§ **Records supplied**:
-- ==== Sys2Proof/Machine/State.lean ====
section
/-! DEFINITION. The state of the E3 block as plain data: every register, buffer, queue, mode and pin that the spec gives
the machine, the commands that wait, and the state after reset. -/

namespace Sys2Proof.Machine

open Sys2Proof

/-- Sparse bytes: addresses strictly rising, no entry equal to 0, which is what an unlisted address reads as.
[DESIGN CHOICE, log 8] -/
abbrev Mem := List Host.Cell

/-! ### Strands (02_strands_windows_registers.md, 03_events_gates_privilege.md) -/

/-- A tile context or chain owner: a strand and a level (R145). -/
structure CtxId where
  k : StrandId
  lv : Lvl
  deriving DecidableEq, Repr

/-- The five strand states (R37). -/
inductive StState where
  | stopped
  | running
  | ready
  | waiting
  | held
  deriving DecidableEq, Repr

/-- The switch case of Table 2-2 that stands for a strand, with what ends its wait: the L2 line, nothing for Device and
Uncached data, the far request, the queue, the bank claim; a retired GATE. -/
inductive Cond where
  | longMiss (line : Nat)
  | device
  | far (req : Nat)
  | queue (q : Nat)
  | tile
  | gate
  deriving DecidableEq, Repr

/-- Where a pending event came from, for what cancels it (R278, R298) and what its entry records (R277). -/
inductive EvSrc where
  | instr
  | chain (c : CtxId)
  | engine (n : Fin 4)
  | far
  | save
  | action
  deriving DecidableEq, Repr

/-- An event: its number, SVFA, INFO, the level that raises it (R65, R276) and its source; asid is the ASID that missed
the FTLB, for the staging registers of R342. -/
structure Ev where
  num : BitVec 8
  fa : Word
  info : BitVec 16
  rel : Lvl
  src : EvSrc
  asid : BitVec 16
  deriving DecidableEq, Repr

/-- A save set: SVPC, SVST, SVCA, SVFA (03, Save sets). -/
structure SaveSet where
  pc : Word
  st : Word
  ca : Word
  fa : Word
  deriving DecidableEq, Repr

/-- An active hardware loop (R114): START, len and COUNT. -/
structure Loop where
  start : Word
  len : BitVec 12
  count : BitVec 32
  deriving DecidableEq, Repr

/-- A frame of the machine save stack (R69): a save set and a loop record; loops are outer first. -/
structure MFrame where
  save : SaveSet
  loops : List Loop
  deriving DecidableEq, Repr

/-- The save sets of a strand. U and S are registers; M is the top of the machine save stack, mOld the frames beneath it
(newest first), mV whether a frame is held. -/
structure Saves where
  u : SaveSet
  s : SaveSet
  m : MFrame
  mV : Bool
  mOld : List MFrame
  stkU : Word
  stkS : Word
  stkM : Word
  deriving DecidableEq, Repr

/-- A slot of the window ring (R48). -/
structure Slot where
  l : Vector Word 8
  i : Vector Word 8
  tag : Lvl
  deriving DecidableEq, Repr

/-- The window ring: 12 slots, WCUR and RESW. -/
structure Win where
  ring : Vector Slot 12
  wcur : Fin 12
  resw : Nat
  deriving DecidableEq, Repr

§ **Work instruction**: Write the data out again. Match it word for word.

§ **Response to this task**:
-- ==== Sys2Proof/Machine/State.lean ====
section
/-! DEFINITION. The state of the E3 block as plain data: every register, buffer, queue, mode and pin that the spec gives
the machine, the commands that wait, and the state after reset. -/

namespace Sys2Proof.Machine

open Sys2Proof

/-- Sparse bytes: addresses strictly rising, no entry equal to 0, which is what an unlisted address reads as.
[DESIGN CHOICE, log 8] -/
abbrev Mem := List Host.Cell

/-! ### Strands (02_strands_windows_registers.md, 03_events_gates_privilege.md) -/

/-- A tile context or chain owner: a strand and a level (R145). -/
structure CtxId where
  k : StrandId
  lv : Lvl
  deriving DecidableEq, Repr

/-- The five strand states (R37). -/
inductive StState where
  | stopped
  | running
  | ready
  | waiting
  | held
  deriving DecidableEq, Repr

/-- The switch case of Table 2-2 that stands for a strand, with what ends its wait: the L2 line, nothing for Device and
Uncached data, the far request, the queue, the bank claim; a retired GATE. -/
inductive Cond where
  | longMiss (line : Nat)
  | device
  | far (req : Nat)
  | queue (q : Nat)
  | tile
  | gate
  deriving DecidableEq, Repr

/-- Where a pending event came from, for what cancels it (R278, R298) and what its entry records (R277). -/
inductive EvSrc where
  | instr
  | chain (c : CtxId)
  | engine (n : Fin 4)
  | far
  | save
  | action
  deriving DecidableEq, Repr

/-- An event: its number, SVFA, INFO, the level that raises it (R65, R276) and its source; asid is the ASID that missed
the FTLB, for the staging registers of R342. -/
structure Ev where
  num : BitVec 8
  fa : Word
  info : BitVec 16
  rel : Lvl
  src : EvSrc
  asid : BitVec 16
  deriving DecidableEq, Repr

/-- A save set: SVPC, SVST, SVCA, SVFA (03, Save sets). -/
structure SaveSet where
  pc : Word
  st : Word
  ca : Word
  fa : Word
  deriving DecidableEq, Repr

/-- An active hardware loop (R114): START, len and COUNT. -/
structure Loop where
  start : Word
  len : BitVec 12
  count : BitVec 32
  deriving DecidableEq, Repr

/-- A frame of the machine save stack (R69): a save set and a loop record; loops are outer first. -/
structure MFrame where
  save : SaveSet
  loops : List Loop
  deriving DecidableEq, Repr

/-- The save sets of a strand. U and S are registers; M is the top of the machine save stack, mOld the frames beneath it
(newest first), mV whether a frame is held. -/
structure Saves where
  u : SaveSet
  s : SaveSet
  m : MFrame
  mV : Bool
  mOld : List MFrame
  stkU : Word
  stkS : Word
  stkM : Word
  deriving DecidableEq, Repr

/-- A slot of the window ring (R48). -/
structure Slot where
  l : Vector Word 8
  i : Vector Word 8
  tag : Lvl
  deriving DecidableEq, Repr

/-- The window ring: 12 slots, WCUR and RESW. -/
structure Win where
  ring : Vector Slot 12
  wcur : Fin 12
  resw : Nat
  deriving DecidableEq, Repr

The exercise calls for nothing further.